Start of The data

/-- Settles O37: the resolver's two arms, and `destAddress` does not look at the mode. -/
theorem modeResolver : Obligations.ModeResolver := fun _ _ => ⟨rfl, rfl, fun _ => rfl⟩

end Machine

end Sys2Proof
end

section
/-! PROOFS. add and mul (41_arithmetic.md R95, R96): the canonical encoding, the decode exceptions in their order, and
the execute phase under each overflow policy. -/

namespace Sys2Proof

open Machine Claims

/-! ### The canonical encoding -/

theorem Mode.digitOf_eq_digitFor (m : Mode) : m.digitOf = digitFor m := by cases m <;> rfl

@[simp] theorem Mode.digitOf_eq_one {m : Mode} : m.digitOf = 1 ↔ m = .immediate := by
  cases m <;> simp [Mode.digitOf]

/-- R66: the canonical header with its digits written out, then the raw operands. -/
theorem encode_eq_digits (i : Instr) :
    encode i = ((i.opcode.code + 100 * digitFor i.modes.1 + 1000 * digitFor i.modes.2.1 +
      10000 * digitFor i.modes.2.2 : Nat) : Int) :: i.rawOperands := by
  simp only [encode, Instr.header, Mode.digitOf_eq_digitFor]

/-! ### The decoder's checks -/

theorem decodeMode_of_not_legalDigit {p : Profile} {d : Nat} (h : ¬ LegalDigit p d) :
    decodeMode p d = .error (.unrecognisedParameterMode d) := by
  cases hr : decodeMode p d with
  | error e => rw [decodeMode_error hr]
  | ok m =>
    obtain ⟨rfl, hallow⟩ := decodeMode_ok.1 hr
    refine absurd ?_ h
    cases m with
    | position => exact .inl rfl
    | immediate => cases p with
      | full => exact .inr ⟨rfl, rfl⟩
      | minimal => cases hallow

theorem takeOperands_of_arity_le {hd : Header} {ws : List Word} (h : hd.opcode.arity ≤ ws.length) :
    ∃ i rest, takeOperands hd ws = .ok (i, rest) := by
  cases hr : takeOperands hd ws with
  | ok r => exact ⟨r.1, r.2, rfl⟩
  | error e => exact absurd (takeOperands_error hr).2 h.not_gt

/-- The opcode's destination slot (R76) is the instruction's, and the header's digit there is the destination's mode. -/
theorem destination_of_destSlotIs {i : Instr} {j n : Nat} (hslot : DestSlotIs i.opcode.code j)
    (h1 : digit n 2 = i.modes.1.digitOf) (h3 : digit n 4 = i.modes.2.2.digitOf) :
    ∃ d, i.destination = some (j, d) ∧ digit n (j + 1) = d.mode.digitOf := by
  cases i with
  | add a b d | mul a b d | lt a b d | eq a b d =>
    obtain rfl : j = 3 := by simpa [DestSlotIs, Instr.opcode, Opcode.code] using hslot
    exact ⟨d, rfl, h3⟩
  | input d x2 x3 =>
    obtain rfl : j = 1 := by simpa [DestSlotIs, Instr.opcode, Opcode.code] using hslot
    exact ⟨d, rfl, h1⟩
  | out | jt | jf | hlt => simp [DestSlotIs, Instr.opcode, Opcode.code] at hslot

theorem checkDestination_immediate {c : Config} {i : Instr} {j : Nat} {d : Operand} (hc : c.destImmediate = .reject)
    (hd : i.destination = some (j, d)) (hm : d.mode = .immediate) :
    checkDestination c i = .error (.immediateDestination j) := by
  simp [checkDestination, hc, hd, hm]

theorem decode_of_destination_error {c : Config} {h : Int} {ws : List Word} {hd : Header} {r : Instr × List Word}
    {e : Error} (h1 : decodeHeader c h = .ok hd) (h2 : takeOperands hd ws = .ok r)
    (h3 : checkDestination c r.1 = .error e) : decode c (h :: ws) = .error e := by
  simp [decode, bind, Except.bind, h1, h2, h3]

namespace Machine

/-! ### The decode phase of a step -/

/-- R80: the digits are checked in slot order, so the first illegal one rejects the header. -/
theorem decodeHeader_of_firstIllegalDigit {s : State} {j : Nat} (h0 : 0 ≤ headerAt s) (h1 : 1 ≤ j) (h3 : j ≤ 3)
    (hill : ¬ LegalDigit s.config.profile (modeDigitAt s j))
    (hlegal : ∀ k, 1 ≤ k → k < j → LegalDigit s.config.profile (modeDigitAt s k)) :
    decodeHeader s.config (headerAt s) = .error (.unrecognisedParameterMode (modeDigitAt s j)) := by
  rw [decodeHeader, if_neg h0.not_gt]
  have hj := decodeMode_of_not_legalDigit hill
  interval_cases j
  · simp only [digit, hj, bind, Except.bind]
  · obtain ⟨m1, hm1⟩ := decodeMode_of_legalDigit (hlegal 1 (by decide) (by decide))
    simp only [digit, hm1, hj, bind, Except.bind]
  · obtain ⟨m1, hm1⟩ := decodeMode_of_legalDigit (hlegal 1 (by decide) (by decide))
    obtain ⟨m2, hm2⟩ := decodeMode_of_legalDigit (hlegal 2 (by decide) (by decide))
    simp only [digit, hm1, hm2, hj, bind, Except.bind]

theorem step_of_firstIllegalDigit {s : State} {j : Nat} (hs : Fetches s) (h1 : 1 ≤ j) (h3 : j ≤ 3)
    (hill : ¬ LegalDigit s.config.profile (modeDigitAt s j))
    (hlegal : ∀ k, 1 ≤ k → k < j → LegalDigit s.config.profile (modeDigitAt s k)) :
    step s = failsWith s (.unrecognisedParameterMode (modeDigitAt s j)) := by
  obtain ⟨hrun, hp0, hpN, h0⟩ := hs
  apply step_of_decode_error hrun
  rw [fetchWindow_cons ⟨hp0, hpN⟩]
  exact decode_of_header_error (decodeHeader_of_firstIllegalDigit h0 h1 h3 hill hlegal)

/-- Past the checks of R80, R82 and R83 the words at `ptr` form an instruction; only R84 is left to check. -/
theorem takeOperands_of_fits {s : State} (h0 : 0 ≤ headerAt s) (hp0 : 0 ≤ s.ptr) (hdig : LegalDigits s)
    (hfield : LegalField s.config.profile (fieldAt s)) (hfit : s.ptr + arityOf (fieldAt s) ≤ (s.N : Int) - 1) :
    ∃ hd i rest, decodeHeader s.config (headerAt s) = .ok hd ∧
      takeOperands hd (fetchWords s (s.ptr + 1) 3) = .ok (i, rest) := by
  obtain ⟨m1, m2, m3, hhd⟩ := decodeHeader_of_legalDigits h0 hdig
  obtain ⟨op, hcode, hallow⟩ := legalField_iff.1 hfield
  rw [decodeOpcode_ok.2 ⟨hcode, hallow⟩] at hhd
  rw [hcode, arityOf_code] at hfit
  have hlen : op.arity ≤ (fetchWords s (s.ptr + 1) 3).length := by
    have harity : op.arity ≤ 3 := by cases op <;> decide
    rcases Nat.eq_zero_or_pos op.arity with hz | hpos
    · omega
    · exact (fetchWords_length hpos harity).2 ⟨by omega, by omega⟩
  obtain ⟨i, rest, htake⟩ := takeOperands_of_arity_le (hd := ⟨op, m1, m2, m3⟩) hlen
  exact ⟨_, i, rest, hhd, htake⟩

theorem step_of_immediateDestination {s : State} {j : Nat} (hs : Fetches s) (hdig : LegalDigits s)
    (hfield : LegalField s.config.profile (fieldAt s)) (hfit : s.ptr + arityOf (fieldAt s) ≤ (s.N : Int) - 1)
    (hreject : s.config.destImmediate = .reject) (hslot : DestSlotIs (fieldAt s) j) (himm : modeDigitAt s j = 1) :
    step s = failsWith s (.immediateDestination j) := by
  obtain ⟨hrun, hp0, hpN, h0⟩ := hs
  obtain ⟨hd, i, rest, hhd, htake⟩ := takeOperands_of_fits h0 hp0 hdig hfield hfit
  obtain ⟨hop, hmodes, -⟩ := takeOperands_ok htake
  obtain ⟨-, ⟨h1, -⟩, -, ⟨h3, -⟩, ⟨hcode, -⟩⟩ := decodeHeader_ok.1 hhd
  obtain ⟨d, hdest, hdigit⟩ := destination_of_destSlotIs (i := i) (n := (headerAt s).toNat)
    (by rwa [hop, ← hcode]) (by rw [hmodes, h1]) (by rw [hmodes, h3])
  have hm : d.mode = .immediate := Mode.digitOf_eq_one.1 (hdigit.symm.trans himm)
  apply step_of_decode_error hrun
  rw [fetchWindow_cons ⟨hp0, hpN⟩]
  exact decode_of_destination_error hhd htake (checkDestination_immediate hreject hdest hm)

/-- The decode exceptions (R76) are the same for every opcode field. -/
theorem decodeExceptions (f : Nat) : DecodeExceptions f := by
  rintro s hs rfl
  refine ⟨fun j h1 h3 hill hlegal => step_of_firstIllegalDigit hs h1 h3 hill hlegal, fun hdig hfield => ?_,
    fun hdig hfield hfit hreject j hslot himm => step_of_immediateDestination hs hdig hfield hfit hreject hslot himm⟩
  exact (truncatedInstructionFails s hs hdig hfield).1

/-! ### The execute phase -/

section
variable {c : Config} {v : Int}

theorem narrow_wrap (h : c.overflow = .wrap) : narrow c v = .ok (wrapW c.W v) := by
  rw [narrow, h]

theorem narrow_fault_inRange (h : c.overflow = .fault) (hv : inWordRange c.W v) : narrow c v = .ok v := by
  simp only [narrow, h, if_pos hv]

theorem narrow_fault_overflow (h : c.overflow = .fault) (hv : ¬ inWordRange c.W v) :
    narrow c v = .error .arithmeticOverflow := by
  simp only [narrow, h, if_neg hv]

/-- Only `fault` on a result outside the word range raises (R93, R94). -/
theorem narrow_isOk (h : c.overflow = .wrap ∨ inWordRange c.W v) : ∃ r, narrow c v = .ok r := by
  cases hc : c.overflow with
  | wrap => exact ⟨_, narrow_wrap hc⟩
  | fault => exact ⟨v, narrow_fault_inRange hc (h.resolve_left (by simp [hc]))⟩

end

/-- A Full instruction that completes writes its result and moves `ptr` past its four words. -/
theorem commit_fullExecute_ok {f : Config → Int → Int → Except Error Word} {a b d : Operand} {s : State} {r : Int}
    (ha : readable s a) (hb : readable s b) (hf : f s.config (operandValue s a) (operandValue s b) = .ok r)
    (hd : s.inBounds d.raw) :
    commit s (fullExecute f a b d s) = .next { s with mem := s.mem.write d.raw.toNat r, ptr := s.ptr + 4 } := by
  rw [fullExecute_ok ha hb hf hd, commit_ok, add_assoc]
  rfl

End of The data

Copy, exactly and only, the lines above that begin with the one containing "cases p with" and finish with the one containing "(takeOperands_error hr).2 h.not_gt".

Exercise answer ->
    | immediate => cases p with
      | full => exact .inr ⟨rfl, rfl⟩
      | minimal => cases hallow

theorem takeOperands_of_arity_le {hd : Header} {ws : List Word} (h : hd.opcode.arity ≤ ws.length) :
    ∃ i rest, takeOperands hd ws = .ok (i, rest) := by
  cases hr : takeOperands hd ws with
  | ok r => exact ⟨r.1, r.2, rfl⟩
  | error e => exact absurd (takeOperands_error hr).2 h.not_gt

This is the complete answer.